Configuration 2 steps 4 steps 8 steps 50 steps Description
w/o normalization 0.5555 0.6156 0.6521 0.7018 Performance drop in most steps
Full-time aux term 0.3307 0.4304 0.5153 0.6166 Serious degradation if added early
Self-E (Complete) 0.5439 0.6381 0.6819 0.7160 Final model
Flow Matching 0.2523 0.6075 0.7155 0.7311 Standard FM, fails at few steps
IMM 0.2617 0.5994 0.7112 0.7472 Alternative few-step from scratch
Self-E (300k) 0.6097 0.7121 0.7490 0.7543 Comprehensive lead

Key Findings

  • Auxiliary term cannot be added from the start: Using it throughout results in only 0.33 at 2 steps, far behind the final model (0.54)—confirming that the hybrid schedule is essential.
  • Few-step performance is the core moat: Flow Matching/IMM can catch up at 50 steps but collapse to ~0.25 at 2 steps, whereas Self-E maintains 0.61; the global vision from self-evaluation manifests most in low-step budgets.
  • Cost of normalization: It improves stability/quality in most steps but slightly hurts extreme 2-step settings.
  • Late-stage aux terms specifically fix artifacts like checkerboards in 2-step generation (visible in Fig. 6).

Highlights & Insights

  • Clever paradigm shift: Distillation's global supervision was once thought to require an external teacher; by using the Tweedie formula to replace the "true score" with the "model's own learned expectation," the paper bridges training from scratch and global matching.
  • Smart reuse of dual-time variables: For the same \((t, s)\) input, consistency methods learn flow maps, while this paper performs marginal distribution matching—different goals sharing the same parameterization with almost zero architectural overhead.
  • Single model for any step budget: High performance scales monotonically with steps, removing the engineering burden of training/deploying separate few-step and many-step models.
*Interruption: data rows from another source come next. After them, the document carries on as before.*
-- ==== Sys2Proof/Machine/HostEnds.lean ====
section
/-! DEFINITION. The meanings of the ends of bus accesses (spec/05, spec/06, spec/09, spec/10). -/

namespace Sys2Proof.Machine

/-- MEMORY_PROFILE_ARRIVAL (R145). -/
def execMemoryProfileArrival (tag : Nat) (data : Block64) (s : State) :
    Host.Outcome State Fault Refusal :=
  .next (s.onEnd tag (· == .memoryProfileRead) fun _ t =>
    t.memoryProfileArrived data).closeEvent

/-- MEMORY_PROFILE_FAULT: bring-up fails with BUS (R145, R146). -/
def execMemoryProfileFault (tag : Nat) (s : State) :
    Host.Outcome State Fault Refusal :=
  .next (s.onEnd tag (· == .memoryProfileRead) fun _ t => t.failBringup .bus).closeEvent

/-- TABLE_PROFILE_ARRIVAL (R152, R153). -/
def execTableProfileArrival (tag : Nat) (data : Block64) (s : State) :
    Host.Outcome State Fault Refusal :=
  .next (s.onEnd tag (· == .tableProfileRead) fun _ t =>
    t.tableProfileArrived data).closeEvent

/-- TABLE_PROFILE_FAULT: START is refused with BUS (R152). -/
def execTableProfileFault (tag : Nat) (s : State) :
    Host.Outcome State Fault Refusal :=
  .next (s.onEnd tag (· == .tableProfileRead) fun _ t => t.refuseStart .bus).closeEvent

/-- HEADER_ARRIVAL (R97, R98). -/
def execHeaderArrival (tag : Nat) (data : Block64) (s : State) :
    Host.Outcome State Fault Refusal :=
  .next (s.onEnd tag (· == .headerRead) fun a t => t.headerArrived a.addr data).closeEvent

/-- TAKEN_WRITE_COMPLETION (R98, R99). -/
def execTakenWriteCompletion (tag : Nat) (s : State) :
    Host.Outcome State Fault Refusal :=
  .next (s.onEnd tag (· == .takenWrite) fun _ t => t.takenWritten).closeEvent

/-- RECORD_ARRIVAL (R81). -/
def execRecordArrival (tag : Nat) (data : Block64) (s : State) :
    Host.Outcome State Fault Refusal :=
  outcomeOf (settle (s.onEndTasks tag AccessKind.isRecordRead fun a t => t.recordEnds a.kind data))

/-- LINK_ARRIVAL (R100). -/
def execLinkArrival (tag : Nat) (link : Addr) (s : State) :
    Host.Outcome State Fault Refusal :=
  .next (s.onEnd tag (· == .linkRead) fun _ t => t.linkArrived link).closeEvent

/-- RESULT_WRITE_COMPLETION (R88). -/
def execResultWriteCompletion (tag : Nat) (s : State) :
    Host.Outcome State Fault Refusal :=
  .next (s.onEnd tag AccessKind.isResultWrite fun a t => t.resultEnds a.kind).closeEvent

/-- RETIREMENT_WRITE_COMPLETION (R104). -/
def execRetirementWriteCompletion (tag : Nat) (s : State) :
    Host.Outcome State Fault Refusal :=
  .next (s.onEnd tag (· == .retirementWrite) fun _ t => t.retirementWritten).closeEvent

/-- RELEASE_WRITE_COMPLETION (R105). -/
def execReleaseWriteCompletion (tag : Nat) (s : State) :
    Host.Outcome State Fault Refusal :=
  .next (s.onEnd tag AccessKind.isReleaseWrite fun a t => t.releaseEnds a.kind).closeEvent

/-- CHAIN_ACCESS_FAULT (R106). -/
def execChainAccessFault (tag : Nat) (s : State) :
    Host.Outcome State Fault Refusal :=
  .next (s.onEnd tag AccessKind.ofChain fun a t => t.chainFault a).closeEvent

/-- LOAD_COMPLETION (R86). -/
def execLoadCompletion (tag : Nat) (data : Block128) (s : State) :
    Host.Outcome State Fault Refusal :=
  outcomeOf (settle (s.onEndTasks tag AccessKind.isBufferRead fun a t => t.loadEnds a.kind data))

/-- STORE_COMPLETION (R87). -/
def execStoreCompletion (tag : Nat) (s : State) :
    Host.Outcome State Fault Refusal :=
  outcomeOf (settle (s.onEndTasks tag AccessKind.isBufferWrite fun a t => t.storeEnds a.kind))

/-- BUFFER_ACCESS_FAULT (R89). -/
def execBufferAccessFault (tag : Nat) (s : State) :
    Host.Outcome State Fault Refusal :=
  .next (s.onEnd tag AccessKind.ofBuffer fun a t => t.bufferFault a).closeEvent

/-- STATUS_WRITE_COMPLETION (R171). -/
def execStatusWriteCompletion (tag : Nat) (s : State) :
    Host.Outcome State Fault Refusal :=
  .next (s.onStatusEnd tag State.statusWritten).closeEvent

/-- STATUS_WRITE_FAULT (R170). -/
def execStatusWriteFault (tag : Nat) (s : State) :
    Host.Outcome State Fault Refusal :=
  .next (s.onStatusEnd tag State.statusFaulted).closeEvent

end Sys2Proof.Machine
end

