-- ==== Sys2Proof/Machine/Step.lean ====
section
/-! DEFINITION. A step: the command at the front of the queue. -/

namespace Sys2Proof.Machine

/-- The state with this queue. -/
def State.withPending (s : State) (q : List Instr) : State := { s with pending := q }

/-- One step: the front command's effect on the state with the queue's rest; on an empty queue the
part idles (log entry 2). -/
def step (s : State) : Host.Outcome State Fault Refusal :=
  match s.pending with
  | [] => .next s
  | c :: rest => exec c (s.withPending rest)

/-- The state with the command that a word spells at the front of its queue; no word spells one. -/
def State.withFetchWord (s : State) (nbits w : Nat) : State :=
  match decodeTableWord nbits w with
  | some c => s.withPending (c :: s.pending)
  | none => s

end Sys2Proof.Machine
end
This approach is transferable to tasks like text-to-video.

Limitations & Future Work

  • Results focus on GenEval (alignment/counting/positioning); there is a lack of systematic quantification for image quality like FID or human preference.
  • Early self-evaluation uses an "unconverged model" to approximate the true score. While authors argue it's acceptable since the student has also not converged, the theoretical boundary and failure cases of this approximation are not fully discussed.
  • Switching points for hybrid schedules and values for \(\lambda_{s,t}\) and \(s_k\) depend on empirical tuning.
  • Concurrent with TiM; finer horizontal comparison of their respective strengths remains to be seen.
  • vs. Distillation (LCM / DMD, etc.): These require a pre-trained teacher's distribution/trajectory. Ours replaces the teacher with "the training self," completing distribution matching during pre-training without teacher dependency.
  • vs. Consistency / Flow-map (MeanFlow / TiM): These learn average velocities or flow maps; scaling them to large-scale T2I is difficult. Ours does not bind to trajectories, matching marginal distributions instead for more stable few-step quality.
  • vs. Standard FM / Diffusion (FLUX / SANA / SDXL): Pure local supervision leads to few-step failure. Ours overlays self-driven global matching on local data supervision, filling the "blind spot" of short-range guidance.

Rating

  • Novelty: ⭐⭐⭐⭐⭐ "Self-evaluation as teacher score" is a clean and powerful innovation.
  • Experimental Thoroughness: ⭐⭐⭐⭐ Strong GenEval and ablation results, though missing some quality-specific metrics.
  • Writing Quality: ⭐⭐⭐⭐ Clear motivation (local vs. global, Tweedie approximation) and well-structured design.
  • Value: ⭐⭐⭐⭐⭐ Direct significance for efficient generation deployment.